3) Все во всем. Этот принцип сам собою вытекает из тождества единого и
многого или конечного и бесконечного. Если во всякой самой малой величине
содержится все единое, а все единое целиком содержится в своем малейшем
элементе, - это значит, что все целиком и во всей своей полноте содержится
решительно во всем. Так, пифагорейские числа содержатся во всякой мельчайшей
малости бытия. Вода, воздух и прочие элементы во всей своей полноте
содержатся во всех веществах, в которые они превращаются согласно ионийским
теориям. Но отчетливее всего этот принцип проводится у Анаксагора. Ибо
центральный пункт его учения заключается в том, что в каждой самой малой
частице материи налична вся бесконечность всех возможных частиц материи
всего космоса, взятого в целом.
4) Взаимопревращение элементов. Принцип всего во всем является принципом
неподвижным и стабильным. Но этот принцип понимался у греков также и
подвижно, динамически, понимался как сплошное становление. У греков, по
крайней мере в период ранней классики, не было таких элементов материи,
которые оставались бы вечно постоянными и вечно самотождественными, не
переходя друг в друга и не превращаясь в бесконечно разнообразные формы.

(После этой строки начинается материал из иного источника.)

-- ==== Sys2Proof/Machine/Copy.lean ====
section
/-! DEFINITION. The transpose record (R258) and the copy records but for RELOC (R259-R268). -/

namespace Sys2Proof.Machine

/-! ### TRN (R258) -/

/-- The element types of TRN. -/
def trnType (t : BitVec 5) : Bool :=
  [0x00, 0x01, 0x02, 0x03, 0x04, 0x05, 0x09, 0x0A, 0x0B, 0x0C, 0x11, 0x12, 0x13, 0x14].contains t.toNat

/-- Conv of TRN: R67 on a value, NaN results Canon(FC) (R64). -/
def trnConvert (src dst : El) (sat : Bool) (rm : Rm) (draw : Nat) (v : Valued) : Coded :=
  let x := v.canonical
  let r : Coded := match src, dst with
    | .int a, .int b => ⟨(b.round (sat && decide (b.w ≤ a.w)) .rtz 0 x.val).code, 0⟩
    | .int _, _ => dst.roundCanon sat rm draw x.val
    | _, .int b => b.convert rm draw v.val
    | _, _ => dst.roundCanon sat rm draw x.val
  ⟨r.code, v.flags ||| r.flags ||| (if v.val.isSnan then invalidFlag else 0)⟩

/-- A region slot that a descriptor names is a memory or commons slot (R90). -/
def State.slotOk (s : State) (e : Entry) (d : Desc) : Bool := d.cls != 3 || (s.slotStart e d.slot).isSome

/-- An element of a TRN source: `none` is DATA; without conversion a line must be plain. -/
def trnElem (same flt : Bool) (t : BitVec 5) (x : Elem) : Option (El × Valued × Nat) :=
  (x.read (.el (elOf t)) (elOf t).width 0).bind fun r =>
    if same && !(x.tags.all fun g => tagFmt g == 0) then none else some (r.1.1, readElement flt r.1 r.2, r.2)

/-- Destination rows of a block: every conversion in the order of the writes, with the count of roundings. -/
def trnRows (same : Bool) (dst : El) (sat : Bool) (rm : Rm) (draw : Nat → Nat) (cols : List (List (El × Valued × Nat)))
    (x : Nat) : List (List Coded) :=
  cols.zipIdx.map fun c => c.1.zipIdx.map fun p =>
    if same then ⟨p.1.2.2, 0⟩ else trnConvert p.1.1 dst sat rm (draw (x + c.2 * c.1.length + p.2)) p.1.2.1

/-- Columns of a list of `n`-element rows. -/
def columns {α : Type} : Nat → List (List α) → List (List α)
  | 0, _ => []
  | n + 1, ls => (ls.filterMap List.head?) :: columns n (ls.map List.tail)

/-- Rows of `n` elements each. -/
def rowRuns {α : Type} (n : Nat) : (count : Nat) → List α → List (List α)
  | 0, _ => []
  | k + 1, l => l.take n :: rowRuns n k (l.drop n)

/-- TRN (R258). A conversion between integer types never rounds by RM, so its RM is 000 (R58, R67). -/
def State.trnPlan (s : State) (e : Entry) (r : Rec) : Plan :=
  let c := s.focus
  let t := e.trips r
  let rows := e.count (r.specBits 0 16)
  let src := elOf r.fa
  let dst := elOf r.fc
  let same := r.fa == r.fc
  let wa := src.bytes
  let wc := dst.bytes
  let ok := r.unusedOk { fa := false, fc := false, rm := false, sat := false } && trnType r.fa && trnType r.fc
    && r.specBits 16 16 == 0 && r.tail == 0 && (!same || (r.rm == 0 && !r.sat))
    && (!(typeInt r.fa && typeInt r.fc) || r.rm == 0)
    && r.a.ok [1, 2, 3] && r.b.ok [0] && r.c.ok [1, 3] && s.slotOk e r.a && s.slotOk e r.c
    && decide (1 ≤ rows.1) && decide (rows.1 ≤ 2048)
    && (r.a.cls == 3 || decide (t.t0 * wa ≤ 2048)) && (r.c.cls == 3 || decide (rows.1 * wc ≤ 2048))
  let bad := (t.causes.or rows.2).or (Causes.when (!ok) causeFormat)
  let nest (d : Desc) (n : Nat) : List (Int × Nat) :=
    [(d.stride 0, n), (d.stride 1, t.t1), (d.stride 2, t.t2), (d.stride 3, t.t3)]
  let hull := if t.t0 = 0 then Causes.none
    else (s.hull c e r.a 0 (nest r.a rows.1) (t.t0 * wa) wa).or (s.hull c e r.c 0 (nest r.c t.t0) (rows.1 * wc) wc)
  .mk bad hull (if t.t0 = 0 then 0 else t.outer) fun c h e i s =>
    let j := t.at3 i
    let ag := s.taskAgent c (.transpose c)
    let es := ((List.range rows.1).map fun (q : Nat) =>
      (s.operandRow c e r.a false (r.a.shift q j.1 j.2.1 j.2.2)).elems src.width 0 t.t0).flatten
    let a := s.readElems ag es
    match a.2 with
    | none => .wait a.1 false
    | some (k, l) =>
      match k.stops, l.mapM (trnElem same dst.isFloat r.fa) with
      | true, _ => .stop a.1 k
      | false, none => .stop a.1 (k.or causeData)
      | false, some vs =>
        let x := (a.1.engine c .transpose).x
        let out := trnRows same dst r.sat r.mode (fun n => e.draw r.mode n 0) (columns t.t0 (rowRuns t.t0 rows.1 vs)) x
        let writes := (out.zipIdx.map fun p =>
          (a.1.operandRow c e r.c true (r.c.shift p.2 j.1 j.2.1 j.2.2)).writes dst.width (p.1.map Coded.code)).flatten
        let am := a.1.aimAll ag writes Causes.none []
        match am.2 with
        | none => .wait am.1 false
        | some (kw, ws) =>
          if kw.stops then .stop am.1 (k.or kw)
          else
            let s := am.1.putRuns ag (writerOf c .transpose h) ws
            let en := s.engine c .transpose
            let s := s.setEngine c .transpose { en with x := x + (if r.mode = .rsr then rows.1 * t.t0 else 0) }
            .done ((s.cause c h (k.or kw)).raiseTask c h (out.foldl (fun f row => f ||| flagsOf row) 0))

/-- TRN (R258). -/
def execTrn (r : Rec) (s : State) : Host.Outcome State Fault Refusal := s.runPlan .transpose fun e => s.trnPlan e r

/-! ### Lines (R259) -/

end Sys2Proof.Machine

/-- The fields of Table 8.4: GROUP and AUXT are zero where a record does not use them. -/
def Sys2Proof.Rec.copyTail (r : Rec) (group aux : Bool) : Bool :=
  r.tailBits 33 15 == 0 && (group || r.tailBits 9 8 == 0) && (aux || r.tailBits 17 16 == 0)

namespace Sys2Proof.Machine

/-- A delivery arrives at DCTR of a core (R259). -/
def State.deliver (s : State) (r : Rec) (c : CoreId) : State :=
  if r.tailBits 8 1 = 1 then s.arrival c (Fin.ofNat 256 (r.tailBits 0 8)) 64 false false else s

/-- The core that receives the delivery of a line. -/
def Loc.receiver (l : Loc) (issuer : CoreId) : CoreId :=
  match l with
  | .tile k _ _ => k
  | .va _ => issuer

/-- The records that deliver a line once it is performed (R259). -/
def delivering (i : Instr) : Option Rec :=
  match i with
  | .cpy r => some r
  | .cpyx r => some r
  | .fill r => some r
  | .cpyq r => some r
  | _ => none

/-- A line of the copy record of a core has been performed at a destination in memory. -/
def State.lineDelivered (s : State) (c : CoreId) : State :=
  match (s.taken .copy c).bind fun x => delivering x.2 with
  | some r => s.deliver r c
  | none => s

/-- A write is made whole at once: every copy is at hand. -/
def Aim.now : Aim → Bool
  | .keys _ left _ => left.isEmpty
  | .remote _ _ _ => false

/-- The step that serves a line written to an aperture (R349): a reduction slot, which the line reaches with the clock of
its sender (R316), or an appraiser. -/
def apertureStep (off : Nat) (w : Writer) (clock : Clock) (d : List Byte) (t : Word) : Option (Instr × Arg) :=
  let unit (lo size n : Nat) : Option (Nat × Nat) :=
    if lo ≤ off ∧ off < lo + size * n then some ((off - lo) / size, (off - lo) % size) else none
  match unit 0x1FFFFA000000 0x1000 64, unit 0x1FFFFA200000 0x1000 16, unit 0x1FFFFB000000 0x100000 16 with
  | some (n, 0), _, _ => some (.reductionAllocate, .slot (Fin.ofNat 64 n) w d clock)
  | some (n, 64), _, _ => some (.reductionContribute, .slot (Fin.ofNat 64 n) w d clock)
  | _, some (n, 0), _ => some (.appraiserConfiguration, .appraiser (Fin.ofNat 16 n) w 0 d t)
  | _, _, some (n, x) => some (.appraiserWeightWrite, .appraiser (Fin.ofNat 16 n) w x d t)
  | _, _, _ => none

/-- The tag of a moved line: MOVING is written clear (R259). -/
def movedTag (t : Word) : Word := t &&& ~~~0x2000000#64

/-- A whole line written by a copy record at a location (R259), delivered once it is performed there, or to an aperture
of the device, whose step then answers (R350). -/
def State.putWhole (s : State) (c : CoreId) (h : Handle) (r : Rec) (dst : Reach) (d : List Byte) (t : Word)
    (k : Causes) : Work :=
  match dst with
  | .bad => .stop s (k.or causeAccess)
  | .suppressed => .done (s.cause c h (k.or causeUndeclared))
  | .found l =>
    let off : Option Nat := match l with
      | .va a => match s.target a with
        | .aperture off => some off
        | _ => none
      | _ => none
    match off with
    | some o =>
      match apertureStep o (.record c) (s.clock (dieOf c)) d t with
      | some p => .wait ((s.cause c h k).eventWith p.1 p.2) false
      | none => .stop s (k.or causeAccess)
    | none =>
      let ag := s.taskAgent c (.copy c)
      let a := s.aim ag l false
      match a.2 with
      | .ok m =>
        let s := a.1.putLine ag (writerOf c .copy h) m d t
        .done ((if m.now then s.deliver r (l.receiver c) else s).cause c h k)
      | .wait => .wait a.1 false
      | g => .stop a.1 (k.or g.causes)

/-- A line moved from one place to another. -/
def State.moveLine (s : State) (c : CoreId) (h : Handle) (r : Rec) (src dst : Reach) : Work :=
  let a := s.readWhole (s.taskAgent c (.copy c)) src
  match a.2 with
  | none => .wait a.1 false
  | some (k, d, t) => if k.stops then .stop a.1 k else a.1.putWhole c h r dst d (movedTag t) k

/-- The line of a storage operand at loop indexes. -/
def State.lineAtIndex (s : State) (c : CoreId) (e : Entry) (d : Desc) (write : Bool) (i0 i1 i2 i3 : Int) : Reach :=
  s.operandAt c e d write (d.shift i0 i1 i2 i3) 0 64

/-- The loop indexes of the n-th line of a copy record, T0 innermost. -/
def Trips.at4 (t : Trips) (n : Nat) : Nat × Nat × Nat × Nat :=
  let j := t.at3 (n / t.t0)
  (n % t.t0, j.1, j.2.1, j.2.2)

/-- A base is a multiple of `n` bytes; otherwise the record is refused (R259). -/
def State.baseCauses (s : State) (e : Entry) (d : Desc) (n : Nat) : Causes :=
  Causes.when ((if d.cls = 3 then (s.slotStart e d.slot).getD 0 + d.offset else d.base) % n != 0) causeFormat

/-- The release checks of an operand of lines (R243, R259). -/
def State.lineHull (s : State) (c : CoreId) (e : Entry) (d : Desc) (t : Trips) : Causes :=
  if d.cls = 4 then Causes.none
  else (s.baseCauses e d 64).or
    (s.hull c e d 0 [(d.stride 0, t.t0), (d.stride 1, t.t1), (d.stride 2, t.t2), (d.stride 3, t.t3)] 64 64)

/-- The task that the copy engine in focus runs. -/
def State.copying (s : State) : Option (Handle × Entry) :=
  (s.engine s.focus .copy).handle.map fun h => (h, s.entry s.focus h)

Вода Фалеса, воздух Анаксимена, огонь Гераклита, но также и числа
пифагорейцев, корни Эмпедокла, семена Анаксагора вечно и сплошно переходят
друг в друга, оставаясь в то же самое время самими собою. Даже атомы
Левкиппа и Демокрита, хотя они и неизменяемы и неразрушимы, все равно
находятся в сплошном движении и неотделимы от него. Поэтому в своем
конкретном проявлении, когда они составляют сложные тела, они уже не
остаются самими собой, а несут на себе отпечаток того сложного тела, которое
они собою образовали. Другими словами, в античной эстетике не только все
есть все, но и все вечно переходит во все, все превращается во все, т.е. все
и в порядке неподвижности и в порядке вечного движения всегда было, есть и
будет символом всего. Это один из основных принципов античной эстетики и
философии.
5) Сгущение и разряжение материи от нуля до бесконечности. Этот принцип
является только конкретным выражением предыдущего принципа взаимопревращения
элементов. Чтобы превратиться в какой-нибудь другой элемент, согласно учению
древних греков, данный элемент должен либо сгуститься, либо разрядиться. Это
понятно само собой. Тут важно только то, что эти процессы могут достигать
предельного значения. Предельное разрежение материи есть пространство,
которое, очевидно, является не просто отсутствием материи, а все той же
материей, однако, в своем предельном разрежении или распылении. Точно так же
и то, что греки называли идеей, умом, логосом, числом или мышлением,
оказывалось у них не чем иным, как все той же материей, но только в ее
максимальном сжатии или сгущении, в ее бесконечно большой массе. Поэтому
античная эстетика была у греков, по крайней мере в период ранней классики,
абсолютным монизмом.
Можно сказать и иначе. Материя, бытие, о котором учат греки, обладает
разной степенью напряженности. Материя натянута здесь, как струна. И это
решительно везде - и у пифагорейцев, и у Гераклита. Для современной же
философии бытие есть просто бытие и больше ничего. Для древних бытие всегда
натянуто в той или иной степени, сгущено в той или иной степени, так или
иначе разрежено. И эта разреженность - от нуля до бесконечности. Такая
концепция относится и к области красоты. Красота является идеей и умом не
только у Платона и Аристотеля, но и в ранней греческой натурфилософии.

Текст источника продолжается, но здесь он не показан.